How Does it Compare?

The Panasonic Lumix DMC-FZ35 is a very capable super zoom camera/camcorder hybrid. It offers an 18X optical zoom lens with a nice focal range, an enhanced image stabilization system, full manual controls, expandability and, of course, plenty of bells and whistles. It's also pretty good in the movie department: you can record 720p video until your memory card fills up (except in Europe), manual controls are available, and you have full use of the optical zoom and image stabilizer. Of course, no camera is perfect, and the FZ35 does have its flaws (such as shadow noise in photos and a video codec that's frustrating to work with), but despite that, it's easily one of the top super zoom cameras on the market.

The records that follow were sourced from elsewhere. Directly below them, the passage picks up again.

-- ==== Sys2Proof/Machine/Power.lean ====
section
/-! DEFINITION. The power controller (chapter 15): the governor of phase 7, caps, trips, hints, telemetry, energy. -/
namespace Sys2Proof.Machine

/-- The activity ratio a as a fraction, clamped to 0 to 1 (R408, R411). Powers in milliwatts; with fewer than 50 beats
since the start the mean runs over those there are (DESIGN CHOICE, log 13). -/
def activity (s : State) : Nat × Nat :=
  let w := s.pwr.window
  let n := max 1 w.length
  let e := (w.map Prod.fst).sum
  let dsum := (w.map Prod.snd).sum
  let (num, den) := if s.pwr.suspect then (5, 4) else (s.pwr.ratioNum, s.pwr.ratioDen)
  let pn := e * num
  let pd := n * den
  let f := s.flash.fullPower.getD (min s.pwr.levelC s.pwr.levelD) 0
  let an := (pn - s.pwr.pIdle * pd) * 8 * n
  let ad := pd * (f - s.pwr.pIdle) * dsum
  if an = 0 then (0, 1) else if ad ≤ an then (1, 1) else (an, ad)

/-- The larger of two fractions. -/
def maxFrac (x y : Nat × Nat) : Nat × Nat := if x.1 * y.2 < y.1 * x.2 then y else x

/-- Whether a hint's span covers a beat (R413). Log 34: DESIGN CHOICE. -/
def Hint.covers (h : Hint) (beat : Nat) : Bool := decide (beatSpan h.start beat < h.span)

/-- The activity ratio with the DENSE hints in force (R413). -/
def hintedActivity (s : State) : Nat × Nat :=
  (s.pwr.hints.filter fun h => h.covers s.now && h.cls = 0 && decide (h.load ≠ 0)).foldl
    (fun a h => maxFrac a (if h.set = 2 then (h.load, 255) else if h.set = 0 then (2 * h.load, 765) else (h.load, 765)))
    (activity s)

/-- predicted(l, d) scaled by 8 times the denominator of a, in milliwatts (R411). -/
def predictedNum (s : State) (a : Nat × Nat) (l d : Nat) : Nat :=
  s.pwr.pIdle * a.2 * 8 + a.1 * (s.flash.fullPower.getD l 0 - s.pwr.pIdle) * d

/-- Whether predicted(l, d) does not exceed `pct` percent of a cap in watts. -/
def within (s : State) (a : Nat × Nat) (l d cap pct : Nat) : Bool :=
  decide (predictedNum s a l d * 100 ≤ cap * 1000 * a.2 * 8 * pct)

/-- The floor: predicted(PL8, 1) rounded up to a whole watt (R412). -/
def floorWatts (s : State) (a : Nat × Nat) : Nat := (predictedNum s a 8 1 + a.2 * 8000 - 1) / (a.2 * 8000)

/-- The fastest level whose full-duty prediction does not exceed the cap; PL8 when none (R412). Log 151: DESIGN CHOICE. -/
def capTarget (s : State) (a : Nat × Nat) : Nat :=
  ((List.range 9).find? fun l => within s a l 8 s.pwr.cap 100).getD 8

/-- The cap duty (R412). -/
def capDutyOf (s : State) (a : Nat × Nat) : Nat :=
  if within s a 8 8 s.pwr.cap 100 then 8
  else (([7, 6, 5, 4, 3, 2, 1] : List Nat).find? fun d => within s a 8 d s.pwr.cap 100).getD 1

/-- The beats between raises of the cap ceiling: 10 during a QUIET hint, else 50 (R412, R413). -/
def raiseInterval (s : State) : Nat :=
  if s.pwr.hints.any fun h => h.covers s.now && h.cls = 3 then 10 else 50

/-- Level of an engine: 0 prefill, 1 decode. -/
def levelOf (p : PwrSt) (e : Nat) : Nat := if e = 0 then p.levelC else p.levelD

/-- The power controller with an engine's level set. -/
def withLevel (p : PwrSt) (e l : Nat) : PwrSt := if e = 0 then { p with levelC := l } else { p with levelD := l }

/-- The power controller with the first beat of an engine's next raise set. -/
def withNoRaise (p : PwrSt) (e b : Nat) : PwrSt := if e = 0 then { p with noRaiseC := b } else { p with noRaiseD := b }

/-- The slowest of an engine's four levels (R410). -/
def targetLevel (s : State) (e : Nat) : Nat :=
  let p := s.pwr
  max (max (if e = 0 then p.reqC else p.reqD) p.capCeil)
    (max (s.thm.ceiling.getD 0) (if p.tripUntil.isSome then 8 else 0))

/-- A raise that is complete: ACLK rises one level (R406). -/
def completeRaise (e : Nat) (s : State) : State :=
  { s with pwr := { withLevel s.pwr e (levelOf s.pwr e - 1) with raises := s.pwr.raises.filter fun r => r.engine ≠ e } }

/-- One engine's level in phase 7 (R406, R410). Log 151: DESIGN CHOICE. -/
def governEngine (e : Nat) (s : State) : State :=
  let t := targetLevel s e
  let l := levelOf s.pwr e
  let under := s.pwr.raises.find? fun r => r.engine = e
  if l < t then
    emit (.voltage e t) { s with pwr := { withLevel s.pwr e t with raises := s.pwr.raises.filter fun r => r.engine ≠ e } }
  else if t < l then
    match under with
    | some r => if r.ready && decide (r.since + 8 ≤ s.beat.elapsed) then completeRaise e s else s
    | none =>
      if (if e = 0 then s.pwr.noRaiseC else s.pwr.noRaiseD) ≤ s.beat.elapsed then
        emit (.voltage e (l - 1))
          { s with pwr := { s.pwr with raises := s.pwr.raises ++ [⟨e, s.beat.elapsed, false⟩] } }
      else s
  else
    match under with
    | some _ => emit (.voltage e l) { s with pwr := { s.pwr with raises := s.pwr.raises.filter fun r => r.engine ≠ e } }
    | none => s

/-- Caps whose beat has come take effect, the last taken winning (R417); each CAP_SET is answered with the floor. Log 34: DESIGN CHOICE. -/
def applyCaps (s : State) : State × List CapWait :=
  let due := s.pwr.caps.filter fun c => beatLe c.beat s.now
  let sorted := due.filter (fun c => c.order = 0) ++ due.filter (fun c => c.order ≠ 0)
  let cap := (sorted.getLast?.map fun c => c.watts).getD s.pwr.cap
  ({ s with pwr := { s.pwr with cap := cap, caps := s.pwr.caps.filter fun c => !beatLe c.beat s.now } }, sorted)

/-- The state of CAP_UNATTAINABLE and the gap (R417); `fresh` when a cap takes effect now. -/
def markCap (fresh : Bool) (floor : Nat) (s : State) : State :=
  let un := decide (s.pwr.cap < floor)
  let tell := un && (fresh || !s.pwr.unattainable)
  let s := { s with pwr := { s.pwr with unattainable := un, floor := floor, gap := if un then floor - s.pwr.cap else 0 } }
  if tell then record 0x0602 2 pkgSource (leBytes 2 s.pwr.cap ++ leBytes 2 floor) s else s

/-- The thermal ceiling at the first hit, and the first beat of its next step: 100 beats on while hot, 1,000 while cool (R415). -/
def thermalHit (s : State) : State :=
  let t := s.thm
  let hot := t.hottest.any fun c => decide ((t.limit : Int) ≤ c)
  let cool := t.hottest.all fun c => decide (c + 2 ≤ (t.limit : Int))
  let t' := { t with
    hit := if hot && !t.atLimit then t.hit.hit else t.hit
    atLimit := hot
    stepAt := if hot && !t.atLimit then s.beat.elapsed + 100
      else if cool && t.coolSince.isNone then s.beat.elapsed + 1000 else t.stepAt
    ceiling := if hot && t.ceiling.isNone then some (min 8 (min s.pwr.levelC s.pwr.levelD + 1)) else t.ceiling
    coolSince := if cool then (if t.coolSince.isSome then t.coolSince else some s.beat.elapsed) else none }
  { s with thm := t' }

The FZ35 is a compact camera by super zoom standards. The body is made mostly of plastic, with some metal thrown in for good measure, and it feels pretty solid. The camera is easy to hold and operate with one hand, but if you choose to use two, make sure you don't block the AF-assist lamp with your left hand. The FZ35's 18X optical zoom Leica lens features an impressive zoom range of 27 - 486 mm, and you can expand that further by lowering the resolution a bit. The camera uses Panasonic's new Power OIS image stabilization system, which is supposed to do a better job at reducing camera shake caused by pressing the shutter release button. I can't vouch for how much better it is than the old system, but it worked quite well during my time with the FZ35. On the back of the camera is a 2.7" LCD display, with 230,000 pixels. Yeah, a larger and sharper screen would've been nice, but the one here is still pretty nice. It's bright, sharp, and easy to see outdoors. The camera also has an electronic viewfinder that's average in most respects. The FZ35 has a ton of accessories available, including conversion lenses and filters. About the only thing it doesn't support is an external flash.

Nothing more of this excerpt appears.